**INFORMATION SHOWN**
====================

/-! ### Decoding: words written out from 30_encoding.md R43 -/

theorem test_decode_data_transfer :
    decodeWord 0b00000011#8 = .read 3 ∧ decodeWord 0b00011110#8 = .write 14 ∧ decodeWord 0b00011111#8 = .write 15 := by
  decide
theorem test_decode_arithmetic : decodeWord 0b00100000#8 = .add 0 ∧ decodeWord 0b00110001#8 = .sub 1 := by decide
theorem test_decode_control :
    decodeWord 0b01001111#8 = .jump 15 ∧ decodeWord 0b01010111#8 = .jumpIfMax 7 ∧ decodeWord 0b01101010#8 = .jumpIfMin 10 := by
  decide
theorem test_decode_shift : decodeWord 0b01110101#8 = .shiftRight 5 := by decide
theorem test_decode_reserved :
    decodeWord 0b10001111#8 = .reserved8 15 ∧ decodeWord 0b10010000#8 = .reserved9 0 ∧
    decodeWord 0b10100001#8 = .reserved10 1 ∧ decodeWord 0b10110010#8 = .reserved11 2 ∧
    decodeWord 0b11000011#8 = .reserved12 3 ∧ decodeWord 0b11010100#8 = .reserved13 4 ∧
    decodeWord 0b11100101#8 = .reserved14 5 ∧ decodeWord 0b11111111#8 = .reserved15 15 := by
  decide
theorem test_decode_nothing : (match decode [] with | .error .noWord => true | .ok _ => false) = true := by decide
theorem test_decodeTableWord : decodeTableWord 8 0x4F = some (.jump 15) ∧ decodeTableWord 16 0x4F = none := by decide

/-! ### Kernel: S1, 95_test_vectors.md section 2.1 -/

theorem test_fromUnsignedSaturating :
    Kernel.fromUnsignedSaturating (-5) 8 = 0x00#8 ∧ Kernel.fromUnsignedSaturating 300 8 = 0xFF#8 ∧
    Kernel.fromUnsignedSaturating 254 8 = 0b11111110#8 ∧ Kernel.fromUnsignedSaturating 16 4 = 0b1111#4 ∧
    Kernel.fromUnsignedSaturating 9 4 = 0b1001#4 := by decide
theorem test_splitNibbles : Kernel.splitNibbles 0xA5#8 = (10#4, 5#4) := by decide
theorem test_decodeSignedNibble :
    Kernel.decodeSignedNibble 0b1101#4 = -5 ∧ Kernel.decodeSignedNibble 0b0111#4 = 7 ∧
    Kernel.decodeSignedNibble 0b1000#4 = 0 := by decide
theorem test_logic :
    Kernel.bitwiseAnd 0b11001100#8 0b10101010#8 = 0b10001000#8 ∧
    Kernel.bitwiseOr 0b11001100#8 0b10101010#8 = 0b11101110#8 ∧
    Kernel.bitwiseXor 0b11001100#8 0b10101010#8 = 0b01100110#8 ∧
    Kernel.bitwiseNot 0b11001100#8 = 0b00110011#8 := by decide

/-! ### Instructions -/

/-- V7 -/
theorem test_read : after (step (engineAt 0 0 0x03#8 [(3, 0x2A#8)])) (fun t => (t.acc, t.pc, t.cycle, t.ir)) =
    some (0x2A#8, 1#4, 8, some 0x03#8) := by decide
/-- V10 -/
theorem test_read_operand_15 : after (step (engineAt 2 5 0x0F#8 [])) (fun t => t) = some { faultedEngine with mem := (engineAt 2 5 0x0F#8 []).mem } := by
  decide
/-- V11 -/
theorem test_write : after (step (engineAt 4 0x7F#8 0x1E#8 [])) (fun t => (memRead t.mem .data 14, t.acc, t.pc)) =
    some (0x7F#8, 0x7F#8, 5#4) := by decide
/-- V13 -/
theorem test_write_operand_15 : after (step (engineAt 1 0x55#8 0x1F#8 [])) (fun t => (t.fault, t.mem.data)) =
    some (some ⟨.invalidDataIndex, 1, 0x1F#8⟩, []) := by decide
/-- S4 -/
theorem test_add_saturates : after (step (engineAt 0 250 0x20#8 [(0, 20#8)])) (fun t => t.acc) = some 255#8 := by decide
/-- V15, V16 -/
theorem test_add_exact : after (step (engineAt 0 100 0x20#8 [(0, 55#8)])) (fun t => t.acc) = some 155#8 ∧
    after (step (engineAt 0 200 0x20#8 [(0, 55#8)])) (fun t => t.acc) = some 255#8 := by decide
/-- S5 -/
theorem test_sub_saturates : after (step (engineAt 0 3 0x30#8 [(0, 10#8)])) (fun t => t.acc) = some 0#8 := by decide
/-- V20 -/
theorem test_sub_exact : after (step (engineAt 0 10 0x30#8 [(0, 3#8)])) (fun t => t.acc) = some 7#8 := by decide
/-- S6, V30 -/
theorem test_jump_15 : after (step (engineAt 0 0 0x4F#8 [])) (fun t => (t.pc, t.cycle, t.run)) = some (15#4, 8, .running) ∧
    stepReturns (engineAt 0 0 0x4F#8 []) = false := by decide
/-- V28 -/
theorem test_jump_to_itself : after (step (engineAt 3 0 0x43#8 [])) (fun t => t.pc) = some 3#4 ∧
    stepReturns (engineAt 3 0 0x43#8 []) = true := by decide
/-- S7, V31 -/
theorem test_jumpIfMax_not_taken : after (step (engineAt 2 100 0x55#8 [])) (fun t => t.pc) = some 3#4 ∧
    after (step (engineAt 2 254 0x57#8 [])) (fun t => t.pc) = some 3#4 := by decide
/-- S8 -/
theorem test_jumpIfMax_taken : after (step (engineAt 2 255 0x57#8 [])) (fun t => (t.pc, t.acc)) = some (7#4, 255#8) := by decide
/-- V34 -/
theorem test_jumpIfMin_taken : after (step (engineAt 1 0 0x6A#8 [])) (fun t => t.pc) = some 10#4 := by decide
/-- V35 -/
theorem test_jumpIfMin_not_taken : after (step (engineAt 1 1 0x6A#8 [])) (fun t => t.pc) = some 2#4 := by decide
/-- S9, V43 -/
theorem test_shiftRight : after (step (engineAt 0 129 0x7A#8 [])) (fun t => t.acc) = some 64#8 := by decide
/-- V41 -/
theorem test_shiftRight_operand_15 : after (step (engineAt 0 255 0x7F#8 [])) (fun t => (t.acc, t.fault)) = some (127#8, none) := by decide
/-- V44 -/
theorem test_reserved8 : after (step (engineAt 0 5 0x80#8 [])) (fun t => (t.acc, t.pc, t.cycle)) = some (5#8, 1#4, 8) := by decide
/-- V46 -/
theorem test_reserved15_at_the_end : after (step (engineAt 14 0 0xFF#8 [])) (fun t => (t.pc, t.run)) = some (15#4, .running) ∧
    stepReturns (engineAt 14 0 0xFF#8 []) = false := by decide
/-- R77: a model that takes the other policy stops with a refusal. -/
theorem test_reserved_refused (s : State) : reservedOperation .refuse s = .refused .reservedOpcode := rfl
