/-- R22: only a successful CONFIG and a successful ADD write REG; the first writes 0 to every cell, the second at most the
one its key names, with the larger of its value and the rank. CLZ, SPLIT and STATUS do not read it either: their response is
the same whatever the array holds. -/
def Obligations.OnlyConfigAndAddWriteRegisters : Prop :=
  (∀ (i : Instr) (s t : State), Inv s → exec i s = next t → t.reg ≠ s.reg →
    (∃ w, i = .config w ∧ s.cfg.valid = false ∧ 8 ≤ w ∧ w ≤ 20 ∧ ∀ j, t.reg.read j = 0) ∨
    (∃ key, i = .add key ∧ s.cfg.valid = true ∧
      ∀ j, (t.reg.read j).toNat = if j = (key >>> (64 - width s)).toNat
        then max (s.reg.read j).toNat (keyRank key (width s)) else (s.reg.read j).toNat)) ∧
  (∀ (i : Instr) (s : State) (other : Memory),
    i = .status ∨ (∃ word, i = .clz word) ∨ (∃ n word, i = .split n word) →
      ∃ t t', exec i s = next t ∧ exec i { s with reg := other } = next t' ∧ t' = { t with reg := other })

/-! ### The whole machine -/

/-- Derived (10_state.md): the invariant (R20, R24, R25, R30, R103, R109 and the array's canonical form) holds at reset. -/
def Obligations.InvariantAtReset : Prop := Inv State.reset

/-- Derived (10_state.md R20, R24, R25): from every state that meets the invariant, a step never stops, and the state after
it meets the invariant. -/
def Obligations.StepKeepsTheInvariant : Prop :=
  ∀ s : State, Inv s → ∃ t, step s = next t ∧ Inv t

/-- R23: between a CONFIG and the next reset no step lowers a register; and none clears CFG.valid or changes CFG.W. -/
def Obligations.ConfiguredStepsAreMonotone : Prop :=
  ∀ s t : State, Inv s → s.cfg.valid = true → ¬ResetNext s → step s = next t →
    t.cfg = s.cfg ∧ ∀ j, (s.reg.read j).toNat ≤ (t.reg.read j).toNat

/-- R19: CFG.valid is set by a successful CONFIG only, and cleared by reset only; while it is 0, ADD, READREG and REDUCE
are NOT_CONFIGURED. -/
def Obligations.WhatChangesConfiguration : Prop :=
  (∀ s t : State, step s = next t → s.cfg.valid = false → t.cfg.valid = true →
    ∃ c rest w, s.inputs = .command c :: rest ∧ s.rspPort = none ∧ decode c = .ok (.config w) ∧ 8 ≤ w ∧ w ≤ 20) ∧
  (∀ s t : State, step s = next t → s.cfg.valid = true → t.cfg.valid = false → ResetNext s) ∧
  (∀ s : State, ResetNext s → ∃ t, step s = next t ∧ t.cfg.valid = false) ∧
  (∀ (s : State) (d : Word), s.cfg.valid = false →
    exec (.add d) s = next (respond .notConfigured 0 0 0 s) ∧
    exec (.readreg d) s = next (respond .notConfigured 0 0 0 s) ∧ exec .reduce s = next (respond .notConfigured 0 0 0 s))

/-- Derived (10_state.md, 70_reset_and_hazards.md): R30's "unspecified register contents are never observable" and R25's
cells at or above m. Two states a host cannot tell apart, whatever the array holds in the cells it may not read, step to two
states it cannot tell apart. -/
def Obligations.UnspecifiedCellsAreUnobservable : Prop :=
  ∀ s t : State, Inv s → Inv t → SameToHost s t →
    ∃ s' t', step s = next s' ∧ step t = next t' ∧ SameToHost s' t'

====================

Using the entries above, output exactly the lines between the line holding "### Instructions -/" and the line holding "theorem test_write_operand_15 : after", end lines included, and nothing more.

/-! ### Instructions -/

/-- V7 -/
theorem test_read : after (step (engineAt 0 0 0x03#8 [(3, 0x2A#8)])) (fun t => (t.acc, t.pc, t.cycle, t.ir)) =
    some (0x2A#8, 1#4, 8, some 0x03#8) := by decide
/-- V10 -/
theorem test_read_operand_15 : after (step (engineAt 2 5 0x0F#8 [])) (fun t => t) = some { faultedEngine with mem := (engineAt 2 5 0x0F#8 []).mem } := by
  decide
/-- V11 -/
theorem test_write : after (step (engineAt 4 0x7F#8 0x1E#8 [])) (fun t => (memRead t.mem .data 14, t.acc, t.pc)) =
    some (0x7F#8, 0x7F#8, 5#4) := by decide
/-- V13 -/
theorem test_write_operand_15 : after (step (engineAt 1 0x55#8 0x1F#8 [])) (fun t => (t.fault, t.mem.data)) =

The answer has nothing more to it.